Galvani did not bother to describe the expressions on the faces of his guests, who watched headless frogs jerk and twitch as though kicking across a pond. He stuck to the science, concluding that electricity, not pneuma, had surged through the nerves of the frogs and stimulated movement in dead animals. Entranced, Galvani performed many other experiments. One bright day he hung several beheaded frogs on copper hooks just above the iron railing of his porch. Whenever one of the frog legs drifted toward the railing and made contact, it jerked violently. Reflexes during a lightning storm are one thing, but dead frogs high-kicking on a sunny day—that’s the kind of discovery to set the scientific community on its ears. And so it did.
Galvani’s rival, Alessandro Volta, decided that the electric current had nothing to do with the frogs and everything to do with two dissimilar metals joined by an organic conductor. He went on to invent the battery, and we have him to thank for flashlights, laptop computers, and cars that start on below-zero mornings. Galvani insisted the reaction came from “animal electricity,” and we have him to thank for EKG monitors, biofeedback machines, and electric shock treatment.
The neuron plays the key role in carrying out orders from the head. Inside each of us, twelve billion neurons, so fine that a hair-width bundle of them contains one hundred thousand separate “wires,” lie poised for action. Medical specialists view them as the most significant and interesting cells in the entire body.
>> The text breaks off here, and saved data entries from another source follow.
-- ==== Sys2Proof/Tests/Witnesses.lean ====
section
/-! SUPPORT. For each statement with hypotheses, states and operands that meet them: one theorem for a statement, with its clauses.
The statements about the commands of a stream have theirs in Tests/Streams.lean. -/

namespace Sys2Proof.Tests
open Sys2Proof Sys2Proof.Machine

set_option Elab.async false

/-- The module in RUN, with hart 0 started in machine mode at 0x1000 and x1 to x3 as given. -/
def core (x1 x2 x3 : Word) : Block :=
  let b := odPut State.reset.toBlock 0x2000 1 3
  hartPut b 0 { hartAt b 0 with held := false, pc := 0x1000, x := [(1, x1), (2, x2), (3, x3)].filter (fun e => e.2 != 0) }

/-- Where no translation is in use and PMP lets an address pass, it translates to itself. -/
theorem translate_bare {b : Block} {h : HartId} {va : Nat} {f : AccessFor}
    (hk : ((decide (effectivePriv (hartAt b h) f = .machine) || bits (csrGet (hartAt b h) 0x180).toNat 60 4 != 9) &&
      pmpOk (hartAt b h) (effectivePriv (hartAt b h) f) f va) = true)
    (hs : (hartAt b h).sampling = none := by decide +kernel) : Machine.translate b h va f = .found b va := by
  simp only [Bool.and_eq_true, Bool.or_eq_true, decide_eq_true_eq, bne_iff_ne] at hk
  simp only [Machine.translate, translated]
  rw [if_pos hk.1, if_pos hk.2]
  simp [noteAccess, hs]

/-- A hart that is started, takes no interrupt and whose pc is reached without translation issues. -/
theorem issues_bare {b : Block} {h : HartId} (hk : ((hartReady b h && !timerTaken (hartAt b h) && fetchable b h (hartAt b h).pc.toNat) &&
    ((decide (effectivePriv (hartAt b h) .fetch = .machine) || bits (csrGet (hartAt b h) 0x180).toNat 60 4 != 9) &&
      pmpOk (hartAt b h) (effectivePriv (hartAt b h) .fetch) .fetch (hartAt b h).pc.toNat)) = true)
    (hs : (hartAt b h).sampling = none ∧ sampleOn b 1 = false := by decide +kernel) {w : Issued} : Issues b h w b := by
  rw [Bool.and_eq_true] at hk
  obtain ⟨h1, h2⟩ := hk
  simp only [Bool.and_eq_true, Bool.not_eq_true'] at h1
  exact ⟨h1.1.1, h1.1.2, _, _, translate_bare h2 hs.1, h1.2, by simp [noteIssue, sampleNext, hs.2]⟩
theorem issues_core : Issues (core 0 0 0) 0 ⟨0, 0⟩ (core 0 0 0) := issues_bare (by decide +kernel)

/-! ### Streams -/

/-- Tile 0's stream table holds an entry of one command at 0x1000, with DONE enabled and a record; its launch object reads 1. -/
def launched : Block :=
  syncPut (memWrite ready (scratchBase 0 + 0x5FE000) (natLe 32 (0x1000 + 2 ^ 86 + 0x3000 * 2 ^ 128))) 0 ⟨1, false⟩
theorem wit_LaunchTakesTheEntry :
    let w := (seqUnits launched 0).foldl wakeUnit launched
    let a := streamTable w 0 + 32 * ((seqAt w 0).n % 256)
    let b := (homeRead w a 0 32).1
    let v := memLe b a 32
    launchReady launched 0 = true ∧ (isTileSeq 0 && tileAbsent w 0) = false ∧ unitFree w a 32 false = true ∧
    accessStatus w (seqOwner w 0) .read a 32 = none ∧ bits v 87 41 = 0 ∧ bits v 176 80 = 0 ∧ bits v 0 48 % 16 = 0 ∧
    seqMem b 0 (bits v 0 48) 16 = true ∧ bits v 128 48 ≠ 0 ∧ bits v 128 48 % 32 = 0 ∧ seqMem b 0 (bits v 128 48) 32 = true := by
  decide +kernel

theorem wit_HaltEndsTheStream : ∃ (st : StreamSt) (c : CmdSlot), (seqAt (settled (streamOf ready 0 (sp 0x1000) [1]) 0) 0).stream = some st ∧
    firstOf st (fun w => cmdOpcode w == 1) = some c ∧ st.stop = none ∧ st.waiting = none ∧ allDone st c.idx = true ∧
    cmdReserved c.word = false := by
  refine ⟨_, _, rfl, rfl, ?_⟩
  decide +kernel

theorem wit_SignalsActOnTheirObject :
    (syncAt ready 5).aborted = false ∧ (syncAt (syncPut ready 5 ⟨3, true⟩) 5).aborted = true ∧
    (seqAt (seqPut ready 544 { seqAt ready 544 with running := false }) 544).running = false := by
  decide +kernel

/-- A WAIT on object 9 for the count 2. -/
def waitCmd : Nat := 3 + 9 * 2 ^ 8 + 2 * 2 ^ 64
def waiting (o : SyncObj) : Block := syncPut (streamOf ready 0 (sp 0x1000) [waitCmd, 1]) 9 o
def waitSlot : CmdSlot := ⟨0, BitVec.ofNat 128 waitCmd, .fetched, [], [], .ok, 0, 0, 0, false, false, []⟩
theorem wit_WaitsAreReleasedAbortedOrPending :
    (∃ c : CmdSlot, nextWait (settled (waiting ⟨2, false⟩) 0) 0 = some c) ∧ cmdReserved waitSlot.word = false ∧
    (syncAt (waiting ⟨2, false⟩) (waitObj waitSlot.word).toNat).aborted = false ∧
    (waitValue waitSlot.word).toNat ≤ (syncAt (waiting ⟨2, false⟩) (waitObj waitSlot.word).toNat).count.toNat ∧
    (syncAt (waiting ⟨2, true⟩) (waitObj waitSlot.word).toNat).aborted = true ∧
    (syncAt (waiting ⟨1, false⟩) (waitObj waitSlot.word).toNat).aborted = false ∧
    (syncAt (waiting ⟨1, false⟩) (waitObj waitSlot.word).toNat).count.toNat < (waitValue waitSlot.word).toNat ∧
    (seqAt (waiting ⟨1, false⟩) 0).stream.isSome = true := by
  refine ⟨⟨_, rfl⟩, ?_⟩
  decide +kernel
The neuron begins with a maze of minute, lacy extensions called dendrites, which, like the root-hairs of a tree, ascend to a single shaft. These dendrites wrap around every square millimeter of skin, every muscle, every blood vessel, and every bone, interweaving so intricately that even through a microscope it is nearly impossible to discern where one ends and another begins. I liken the sight to standing on the edge of a forest on a winter day. Before me marches a line of several hundred trees, each thrusting dark lengths of snow-laced branches up and out. If all those trees were somehow compressed into a few square yards, with their branchlets filling in the spaces without touching each other, the resulting image would resemble a nerve bunch in the body.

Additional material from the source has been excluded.